[Recorded data]
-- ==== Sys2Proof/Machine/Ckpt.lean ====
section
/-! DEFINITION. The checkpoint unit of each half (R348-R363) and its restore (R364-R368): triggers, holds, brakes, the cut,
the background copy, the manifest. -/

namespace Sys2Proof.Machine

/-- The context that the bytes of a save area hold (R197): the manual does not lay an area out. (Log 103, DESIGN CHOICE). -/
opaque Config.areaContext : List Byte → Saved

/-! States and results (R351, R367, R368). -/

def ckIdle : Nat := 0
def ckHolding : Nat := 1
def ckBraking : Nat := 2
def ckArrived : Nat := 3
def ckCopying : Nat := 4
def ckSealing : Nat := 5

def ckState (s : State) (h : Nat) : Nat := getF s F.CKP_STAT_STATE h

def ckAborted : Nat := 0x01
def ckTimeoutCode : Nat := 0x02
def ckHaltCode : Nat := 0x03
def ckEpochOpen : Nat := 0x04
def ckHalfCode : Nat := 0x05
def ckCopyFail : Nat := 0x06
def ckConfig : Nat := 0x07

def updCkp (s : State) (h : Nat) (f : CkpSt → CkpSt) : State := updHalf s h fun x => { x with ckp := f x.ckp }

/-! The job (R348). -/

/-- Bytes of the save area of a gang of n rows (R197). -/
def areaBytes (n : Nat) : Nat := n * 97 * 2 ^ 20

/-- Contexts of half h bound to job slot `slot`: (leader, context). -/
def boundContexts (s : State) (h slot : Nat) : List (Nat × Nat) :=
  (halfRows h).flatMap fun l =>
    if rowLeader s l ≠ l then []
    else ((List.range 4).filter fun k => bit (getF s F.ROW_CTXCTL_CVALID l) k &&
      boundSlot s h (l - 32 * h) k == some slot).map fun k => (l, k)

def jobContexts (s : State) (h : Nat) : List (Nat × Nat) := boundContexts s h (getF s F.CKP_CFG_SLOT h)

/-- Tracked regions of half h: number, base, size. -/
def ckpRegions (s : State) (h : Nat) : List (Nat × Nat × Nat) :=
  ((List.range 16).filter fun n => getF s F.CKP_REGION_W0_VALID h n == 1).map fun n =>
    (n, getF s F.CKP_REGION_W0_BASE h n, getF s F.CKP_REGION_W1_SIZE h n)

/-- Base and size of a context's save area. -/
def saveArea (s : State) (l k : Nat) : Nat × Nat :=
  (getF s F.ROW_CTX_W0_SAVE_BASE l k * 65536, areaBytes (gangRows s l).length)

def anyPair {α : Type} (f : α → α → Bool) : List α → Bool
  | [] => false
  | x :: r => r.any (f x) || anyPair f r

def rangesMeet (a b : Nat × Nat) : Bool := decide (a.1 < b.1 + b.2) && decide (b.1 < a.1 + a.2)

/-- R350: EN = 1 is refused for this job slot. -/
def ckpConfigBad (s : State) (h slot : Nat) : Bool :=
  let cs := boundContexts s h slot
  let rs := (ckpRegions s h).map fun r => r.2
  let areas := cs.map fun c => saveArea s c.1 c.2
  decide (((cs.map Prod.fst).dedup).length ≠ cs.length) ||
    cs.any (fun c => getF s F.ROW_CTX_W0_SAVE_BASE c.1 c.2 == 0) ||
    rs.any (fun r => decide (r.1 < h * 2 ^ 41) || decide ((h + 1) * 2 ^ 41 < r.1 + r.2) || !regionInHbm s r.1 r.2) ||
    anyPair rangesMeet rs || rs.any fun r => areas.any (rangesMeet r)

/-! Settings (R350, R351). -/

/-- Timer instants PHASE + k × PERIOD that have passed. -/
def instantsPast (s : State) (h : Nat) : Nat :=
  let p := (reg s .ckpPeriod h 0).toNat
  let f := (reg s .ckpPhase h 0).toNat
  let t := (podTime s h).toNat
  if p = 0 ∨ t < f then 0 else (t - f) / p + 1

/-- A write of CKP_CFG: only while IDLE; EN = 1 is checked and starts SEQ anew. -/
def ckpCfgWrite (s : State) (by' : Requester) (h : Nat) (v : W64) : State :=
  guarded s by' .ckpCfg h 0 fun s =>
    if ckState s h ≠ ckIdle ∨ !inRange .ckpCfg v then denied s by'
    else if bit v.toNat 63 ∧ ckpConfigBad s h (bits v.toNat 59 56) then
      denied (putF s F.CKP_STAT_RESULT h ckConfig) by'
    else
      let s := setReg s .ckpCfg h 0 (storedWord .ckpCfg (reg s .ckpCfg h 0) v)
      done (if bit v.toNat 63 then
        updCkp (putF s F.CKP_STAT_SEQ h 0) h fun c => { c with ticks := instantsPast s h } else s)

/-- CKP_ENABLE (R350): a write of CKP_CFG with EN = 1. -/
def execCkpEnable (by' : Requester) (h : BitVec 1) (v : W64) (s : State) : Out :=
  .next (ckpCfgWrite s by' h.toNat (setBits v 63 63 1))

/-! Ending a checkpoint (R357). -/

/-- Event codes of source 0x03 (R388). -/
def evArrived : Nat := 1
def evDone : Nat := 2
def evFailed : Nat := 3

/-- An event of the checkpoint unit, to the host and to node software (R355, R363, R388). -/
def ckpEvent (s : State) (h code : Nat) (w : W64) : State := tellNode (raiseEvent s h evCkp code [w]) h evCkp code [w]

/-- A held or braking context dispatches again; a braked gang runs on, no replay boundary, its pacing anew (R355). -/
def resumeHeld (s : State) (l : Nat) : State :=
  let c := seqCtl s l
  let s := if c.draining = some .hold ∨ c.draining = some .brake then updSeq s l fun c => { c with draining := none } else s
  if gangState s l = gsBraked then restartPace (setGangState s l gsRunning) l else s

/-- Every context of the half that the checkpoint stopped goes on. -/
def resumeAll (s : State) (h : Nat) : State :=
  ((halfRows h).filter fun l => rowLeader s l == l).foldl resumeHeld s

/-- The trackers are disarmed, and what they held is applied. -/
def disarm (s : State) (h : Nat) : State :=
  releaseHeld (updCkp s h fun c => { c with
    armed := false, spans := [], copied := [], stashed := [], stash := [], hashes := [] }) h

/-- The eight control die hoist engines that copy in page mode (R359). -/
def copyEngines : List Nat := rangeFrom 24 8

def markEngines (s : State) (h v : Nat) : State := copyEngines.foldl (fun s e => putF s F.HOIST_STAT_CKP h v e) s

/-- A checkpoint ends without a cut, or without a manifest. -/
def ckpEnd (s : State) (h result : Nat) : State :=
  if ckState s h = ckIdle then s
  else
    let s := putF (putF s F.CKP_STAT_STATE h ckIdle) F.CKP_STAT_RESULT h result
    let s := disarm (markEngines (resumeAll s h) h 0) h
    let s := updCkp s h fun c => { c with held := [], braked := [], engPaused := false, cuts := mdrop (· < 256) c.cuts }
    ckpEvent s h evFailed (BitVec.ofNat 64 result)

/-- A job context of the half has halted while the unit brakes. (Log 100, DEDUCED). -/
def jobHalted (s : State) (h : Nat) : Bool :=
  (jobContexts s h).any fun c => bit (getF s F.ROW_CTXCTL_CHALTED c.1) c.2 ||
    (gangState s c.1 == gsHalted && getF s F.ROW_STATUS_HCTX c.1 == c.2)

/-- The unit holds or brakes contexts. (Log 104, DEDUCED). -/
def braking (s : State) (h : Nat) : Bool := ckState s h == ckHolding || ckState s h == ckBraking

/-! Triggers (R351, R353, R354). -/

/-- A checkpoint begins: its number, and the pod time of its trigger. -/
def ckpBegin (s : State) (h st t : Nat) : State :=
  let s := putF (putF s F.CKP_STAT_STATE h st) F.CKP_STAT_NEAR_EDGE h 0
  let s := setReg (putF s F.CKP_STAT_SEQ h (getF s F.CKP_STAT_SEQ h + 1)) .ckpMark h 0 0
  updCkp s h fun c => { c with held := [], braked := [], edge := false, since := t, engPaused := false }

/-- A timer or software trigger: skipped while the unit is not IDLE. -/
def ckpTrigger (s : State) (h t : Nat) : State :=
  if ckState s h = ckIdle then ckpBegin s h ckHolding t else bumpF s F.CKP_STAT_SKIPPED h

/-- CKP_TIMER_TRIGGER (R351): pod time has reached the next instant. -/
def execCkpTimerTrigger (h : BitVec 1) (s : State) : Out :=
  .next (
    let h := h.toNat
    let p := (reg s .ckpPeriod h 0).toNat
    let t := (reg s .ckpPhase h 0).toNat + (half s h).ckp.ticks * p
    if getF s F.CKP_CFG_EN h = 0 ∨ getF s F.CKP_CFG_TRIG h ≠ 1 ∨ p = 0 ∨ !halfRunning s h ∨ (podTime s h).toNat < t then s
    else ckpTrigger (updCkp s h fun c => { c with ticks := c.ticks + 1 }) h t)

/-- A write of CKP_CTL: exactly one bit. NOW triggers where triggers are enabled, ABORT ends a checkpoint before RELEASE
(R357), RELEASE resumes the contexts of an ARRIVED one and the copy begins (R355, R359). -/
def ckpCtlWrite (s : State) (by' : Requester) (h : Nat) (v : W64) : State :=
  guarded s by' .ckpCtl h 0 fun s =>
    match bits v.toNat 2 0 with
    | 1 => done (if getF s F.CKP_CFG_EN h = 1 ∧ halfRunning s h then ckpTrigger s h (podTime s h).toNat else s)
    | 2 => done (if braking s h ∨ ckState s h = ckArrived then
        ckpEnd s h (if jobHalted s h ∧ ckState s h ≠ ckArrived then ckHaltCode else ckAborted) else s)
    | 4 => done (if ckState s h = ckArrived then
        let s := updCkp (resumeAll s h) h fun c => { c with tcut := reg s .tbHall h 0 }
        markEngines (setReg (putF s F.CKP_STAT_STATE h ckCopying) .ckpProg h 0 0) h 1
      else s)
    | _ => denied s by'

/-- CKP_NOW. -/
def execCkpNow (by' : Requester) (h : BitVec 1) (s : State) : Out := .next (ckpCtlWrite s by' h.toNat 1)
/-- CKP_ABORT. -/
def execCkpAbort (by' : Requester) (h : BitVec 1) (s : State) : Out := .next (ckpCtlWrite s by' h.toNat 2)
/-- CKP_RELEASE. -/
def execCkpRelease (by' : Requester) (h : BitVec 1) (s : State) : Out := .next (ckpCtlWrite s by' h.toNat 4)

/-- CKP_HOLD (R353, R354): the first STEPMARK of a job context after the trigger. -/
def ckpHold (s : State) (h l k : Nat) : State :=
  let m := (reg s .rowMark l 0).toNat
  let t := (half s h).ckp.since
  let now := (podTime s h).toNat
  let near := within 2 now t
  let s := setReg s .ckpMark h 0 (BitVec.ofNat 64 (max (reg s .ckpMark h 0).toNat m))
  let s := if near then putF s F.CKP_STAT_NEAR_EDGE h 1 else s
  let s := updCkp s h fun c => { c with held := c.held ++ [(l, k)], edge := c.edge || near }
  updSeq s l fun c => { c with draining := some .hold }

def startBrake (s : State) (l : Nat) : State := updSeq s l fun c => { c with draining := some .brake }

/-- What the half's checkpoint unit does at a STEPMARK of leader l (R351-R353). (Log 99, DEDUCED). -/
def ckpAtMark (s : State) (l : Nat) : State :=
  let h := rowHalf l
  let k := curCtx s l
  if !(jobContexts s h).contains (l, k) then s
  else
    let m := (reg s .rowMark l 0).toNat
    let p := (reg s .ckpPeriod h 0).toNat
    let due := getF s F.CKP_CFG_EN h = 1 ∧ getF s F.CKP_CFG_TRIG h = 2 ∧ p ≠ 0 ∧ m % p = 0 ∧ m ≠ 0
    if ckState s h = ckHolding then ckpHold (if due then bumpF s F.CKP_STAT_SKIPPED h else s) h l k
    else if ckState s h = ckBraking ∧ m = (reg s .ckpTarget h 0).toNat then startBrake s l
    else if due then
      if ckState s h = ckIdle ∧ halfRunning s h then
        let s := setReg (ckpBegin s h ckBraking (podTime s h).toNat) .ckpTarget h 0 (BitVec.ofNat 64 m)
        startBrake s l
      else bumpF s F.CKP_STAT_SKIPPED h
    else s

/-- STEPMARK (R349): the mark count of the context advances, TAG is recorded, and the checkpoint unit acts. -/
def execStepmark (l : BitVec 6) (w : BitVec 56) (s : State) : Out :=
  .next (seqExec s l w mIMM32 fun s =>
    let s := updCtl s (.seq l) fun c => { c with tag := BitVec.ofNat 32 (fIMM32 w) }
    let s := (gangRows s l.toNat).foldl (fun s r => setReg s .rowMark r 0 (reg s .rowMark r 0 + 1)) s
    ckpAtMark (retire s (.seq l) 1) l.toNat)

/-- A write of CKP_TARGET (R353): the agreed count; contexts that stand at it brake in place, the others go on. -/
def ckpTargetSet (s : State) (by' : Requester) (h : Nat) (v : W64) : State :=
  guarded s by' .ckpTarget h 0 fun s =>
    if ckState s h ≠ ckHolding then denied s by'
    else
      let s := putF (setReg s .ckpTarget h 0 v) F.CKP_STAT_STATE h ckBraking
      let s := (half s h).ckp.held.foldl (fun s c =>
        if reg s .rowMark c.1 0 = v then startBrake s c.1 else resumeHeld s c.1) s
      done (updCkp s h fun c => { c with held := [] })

==

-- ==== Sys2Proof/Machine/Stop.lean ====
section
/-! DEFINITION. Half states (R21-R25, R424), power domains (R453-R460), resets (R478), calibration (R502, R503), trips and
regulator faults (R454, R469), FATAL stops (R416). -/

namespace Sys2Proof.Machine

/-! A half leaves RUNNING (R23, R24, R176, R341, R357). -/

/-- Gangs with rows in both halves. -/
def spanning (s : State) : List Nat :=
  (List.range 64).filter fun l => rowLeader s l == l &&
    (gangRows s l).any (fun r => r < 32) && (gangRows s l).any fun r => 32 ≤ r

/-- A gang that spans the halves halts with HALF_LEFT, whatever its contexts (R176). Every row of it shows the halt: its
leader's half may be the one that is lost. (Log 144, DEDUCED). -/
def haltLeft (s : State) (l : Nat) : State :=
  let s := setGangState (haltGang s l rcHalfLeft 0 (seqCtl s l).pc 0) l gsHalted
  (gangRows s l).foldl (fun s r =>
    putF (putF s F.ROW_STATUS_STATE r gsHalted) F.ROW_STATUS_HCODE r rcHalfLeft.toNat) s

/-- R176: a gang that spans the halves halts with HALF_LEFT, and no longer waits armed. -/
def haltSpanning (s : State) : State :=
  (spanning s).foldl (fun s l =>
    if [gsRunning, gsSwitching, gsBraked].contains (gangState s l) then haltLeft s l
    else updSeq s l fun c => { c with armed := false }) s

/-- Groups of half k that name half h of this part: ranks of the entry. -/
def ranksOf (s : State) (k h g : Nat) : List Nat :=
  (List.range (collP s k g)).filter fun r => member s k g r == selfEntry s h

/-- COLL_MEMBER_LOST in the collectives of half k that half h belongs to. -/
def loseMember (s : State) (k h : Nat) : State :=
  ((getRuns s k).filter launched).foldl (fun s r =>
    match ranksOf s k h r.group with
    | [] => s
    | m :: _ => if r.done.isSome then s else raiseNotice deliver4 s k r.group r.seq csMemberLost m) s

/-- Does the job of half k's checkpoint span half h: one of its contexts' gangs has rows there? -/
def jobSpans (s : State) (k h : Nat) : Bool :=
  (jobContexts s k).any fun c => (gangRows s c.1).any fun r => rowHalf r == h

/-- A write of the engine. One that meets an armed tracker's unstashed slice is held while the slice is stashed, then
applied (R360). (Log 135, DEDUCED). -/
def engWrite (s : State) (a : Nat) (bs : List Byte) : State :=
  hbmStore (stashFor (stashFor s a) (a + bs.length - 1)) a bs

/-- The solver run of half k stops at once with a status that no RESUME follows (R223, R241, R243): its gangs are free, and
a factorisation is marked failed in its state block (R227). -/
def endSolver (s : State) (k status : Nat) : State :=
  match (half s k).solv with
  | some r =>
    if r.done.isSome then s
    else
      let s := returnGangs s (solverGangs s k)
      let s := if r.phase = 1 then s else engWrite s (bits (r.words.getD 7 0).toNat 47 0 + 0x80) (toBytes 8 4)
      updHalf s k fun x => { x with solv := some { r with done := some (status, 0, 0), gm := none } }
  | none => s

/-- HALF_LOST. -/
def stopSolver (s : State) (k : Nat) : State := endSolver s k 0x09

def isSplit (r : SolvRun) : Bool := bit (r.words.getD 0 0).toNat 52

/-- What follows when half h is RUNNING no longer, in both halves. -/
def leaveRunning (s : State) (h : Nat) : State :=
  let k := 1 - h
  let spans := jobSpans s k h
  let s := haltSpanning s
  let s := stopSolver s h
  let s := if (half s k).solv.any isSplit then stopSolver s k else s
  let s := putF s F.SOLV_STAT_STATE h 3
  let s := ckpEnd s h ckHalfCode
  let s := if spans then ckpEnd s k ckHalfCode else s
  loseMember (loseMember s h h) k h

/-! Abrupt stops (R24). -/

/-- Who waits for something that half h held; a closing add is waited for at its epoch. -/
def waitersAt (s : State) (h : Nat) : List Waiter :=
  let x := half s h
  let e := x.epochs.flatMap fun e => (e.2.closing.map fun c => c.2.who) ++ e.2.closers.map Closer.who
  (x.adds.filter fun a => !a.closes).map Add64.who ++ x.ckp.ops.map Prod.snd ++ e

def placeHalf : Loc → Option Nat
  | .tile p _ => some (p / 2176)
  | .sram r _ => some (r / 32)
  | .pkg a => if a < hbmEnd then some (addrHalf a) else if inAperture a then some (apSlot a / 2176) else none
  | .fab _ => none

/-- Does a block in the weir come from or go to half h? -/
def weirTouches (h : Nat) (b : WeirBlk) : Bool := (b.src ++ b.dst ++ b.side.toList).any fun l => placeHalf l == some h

---

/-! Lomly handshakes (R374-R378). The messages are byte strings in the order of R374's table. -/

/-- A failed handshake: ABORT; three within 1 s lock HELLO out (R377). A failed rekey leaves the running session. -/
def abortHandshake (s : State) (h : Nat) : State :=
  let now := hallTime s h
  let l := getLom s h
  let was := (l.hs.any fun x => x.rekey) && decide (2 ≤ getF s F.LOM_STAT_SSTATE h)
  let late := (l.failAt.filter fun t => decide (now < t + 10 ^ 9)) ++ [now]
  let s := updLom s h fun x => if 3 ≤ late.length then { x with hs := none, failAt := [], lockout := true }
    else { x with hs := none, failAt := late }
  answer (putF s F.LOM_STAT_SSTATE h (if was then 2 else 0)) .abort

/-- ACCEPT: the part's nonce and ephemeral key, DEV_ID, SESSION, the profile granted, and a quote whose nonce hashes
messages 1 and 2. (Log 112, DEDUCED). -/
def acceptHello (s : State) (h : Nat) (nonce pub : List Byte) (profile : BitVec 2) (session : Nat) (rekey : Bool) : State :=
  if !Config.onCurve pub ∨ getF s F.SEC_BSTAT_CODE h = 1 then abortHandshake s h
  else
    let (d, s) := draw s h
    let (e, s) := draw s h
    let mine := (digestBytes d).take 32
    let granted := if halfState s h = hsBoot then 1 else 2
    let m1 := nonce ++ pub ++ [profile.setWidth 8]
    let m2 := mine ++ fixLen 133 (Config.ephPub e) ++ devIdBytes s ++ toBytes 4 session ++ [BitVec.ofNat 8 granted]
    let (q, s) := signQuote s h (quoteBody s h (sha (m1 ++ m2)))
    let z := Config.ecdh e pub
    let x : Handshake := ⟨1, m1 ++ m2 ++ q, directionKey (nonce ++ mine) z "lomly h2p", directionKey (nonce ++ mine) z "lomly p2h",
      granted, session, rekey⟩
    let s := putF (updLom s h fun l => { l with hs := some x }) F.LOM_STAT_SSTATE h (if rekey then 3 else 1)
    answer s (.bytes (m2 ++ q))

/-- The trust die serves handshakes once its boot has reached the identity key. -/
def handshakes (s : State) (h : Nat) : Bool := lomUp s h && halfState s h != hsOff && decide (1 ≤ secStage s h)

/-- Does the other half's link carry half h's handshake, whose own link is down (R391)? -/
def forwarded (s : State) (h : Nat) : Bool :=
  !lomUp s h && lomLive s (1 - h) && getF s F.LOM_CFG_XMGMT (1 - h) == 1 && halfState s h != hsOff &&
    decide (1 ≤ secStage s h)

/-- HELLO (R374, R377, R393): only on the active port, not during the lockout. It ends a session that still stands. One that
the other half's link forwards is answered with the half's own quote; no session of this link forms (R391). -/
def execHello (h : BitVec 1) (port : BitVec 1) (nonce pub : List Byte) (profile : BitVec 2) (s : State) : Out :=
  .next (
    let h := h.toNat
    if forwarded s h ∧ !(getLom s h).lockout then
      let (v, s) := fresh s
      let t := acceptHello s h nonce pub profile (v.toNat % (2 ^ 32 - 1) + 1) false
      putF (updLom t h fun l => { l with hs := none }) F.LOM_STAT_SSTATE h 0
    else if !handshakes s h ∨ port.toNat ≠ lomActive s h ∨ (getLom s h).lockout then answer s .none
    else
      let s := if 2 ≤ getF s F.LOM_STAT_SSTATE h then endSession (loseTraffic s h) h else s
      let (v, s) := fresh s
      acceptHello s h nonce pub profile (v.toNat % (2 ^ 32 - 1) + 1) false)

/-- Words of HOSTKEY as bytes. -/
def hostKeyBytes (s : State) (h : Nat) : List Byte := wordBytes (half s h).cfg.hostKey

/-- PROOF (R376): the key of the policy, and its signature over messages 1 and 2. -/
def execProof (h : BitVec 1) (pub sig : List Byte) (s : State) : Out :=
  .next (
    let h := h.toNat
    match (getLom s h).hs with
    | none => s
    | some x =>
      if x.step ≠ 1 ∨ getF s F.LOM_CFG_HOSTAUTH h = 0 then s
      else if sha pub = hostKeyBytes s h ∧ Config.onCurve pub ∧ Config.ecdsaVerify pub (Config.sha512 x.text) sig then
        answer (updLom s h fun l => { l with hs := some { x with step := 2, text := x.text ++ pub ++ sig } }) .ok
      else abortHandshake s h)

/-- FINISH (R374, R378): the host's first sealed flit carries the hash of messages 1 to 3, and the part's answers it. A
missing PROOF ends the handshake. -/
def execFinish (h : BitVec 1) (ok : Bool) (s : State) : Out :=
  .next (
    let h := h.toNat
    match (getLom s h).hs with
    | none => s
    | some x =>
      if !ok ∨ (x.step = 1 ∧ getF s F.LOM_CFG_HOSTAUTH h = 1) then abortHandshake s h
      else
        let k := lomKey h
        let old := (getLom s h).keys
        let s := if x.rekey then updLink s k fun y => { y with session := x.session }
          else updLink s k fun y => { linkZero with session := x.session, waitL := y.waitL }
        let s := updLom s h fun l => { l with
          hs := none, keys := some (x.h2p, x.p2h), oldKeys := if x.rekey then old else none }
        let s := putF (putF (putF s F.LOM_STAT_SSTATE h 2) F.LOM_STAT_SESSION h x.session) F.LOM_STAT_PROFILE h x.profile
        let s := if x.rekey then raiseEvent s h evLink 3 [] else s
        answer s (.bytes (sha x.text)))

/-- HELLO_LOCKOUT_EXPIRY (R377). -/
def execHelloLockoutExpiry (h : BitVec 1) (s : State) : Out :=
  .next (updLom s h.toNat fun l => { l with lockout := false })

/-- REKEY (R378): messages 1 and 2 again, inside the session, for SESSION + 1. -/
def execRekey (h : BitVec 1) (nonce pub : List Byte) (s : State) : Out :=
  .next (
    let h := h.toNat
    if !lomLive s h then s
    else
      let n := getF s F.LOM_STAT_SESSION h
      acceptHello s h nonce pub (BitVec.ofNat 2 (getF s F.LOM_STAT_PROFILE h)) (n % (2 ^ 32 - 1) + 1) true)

**WHAT THE TASK REQUIRES**
Whenever a line in the entries holds the word "startBrake", copy that line.

**EXERCISE SOLUTION**
def startBrake (s : State) (l : Nat) : State := updSeq s l fun c => { c with draining := some .brake }
    else if ckState s h = ckBraking ∧ m = (reg s .ckpTarget h 0).toNat then startBrake s l
        startBrake s l
        if reg s .rowMark c.1 0 = v then startBrake s c.1 else resumeHeld s c.1) s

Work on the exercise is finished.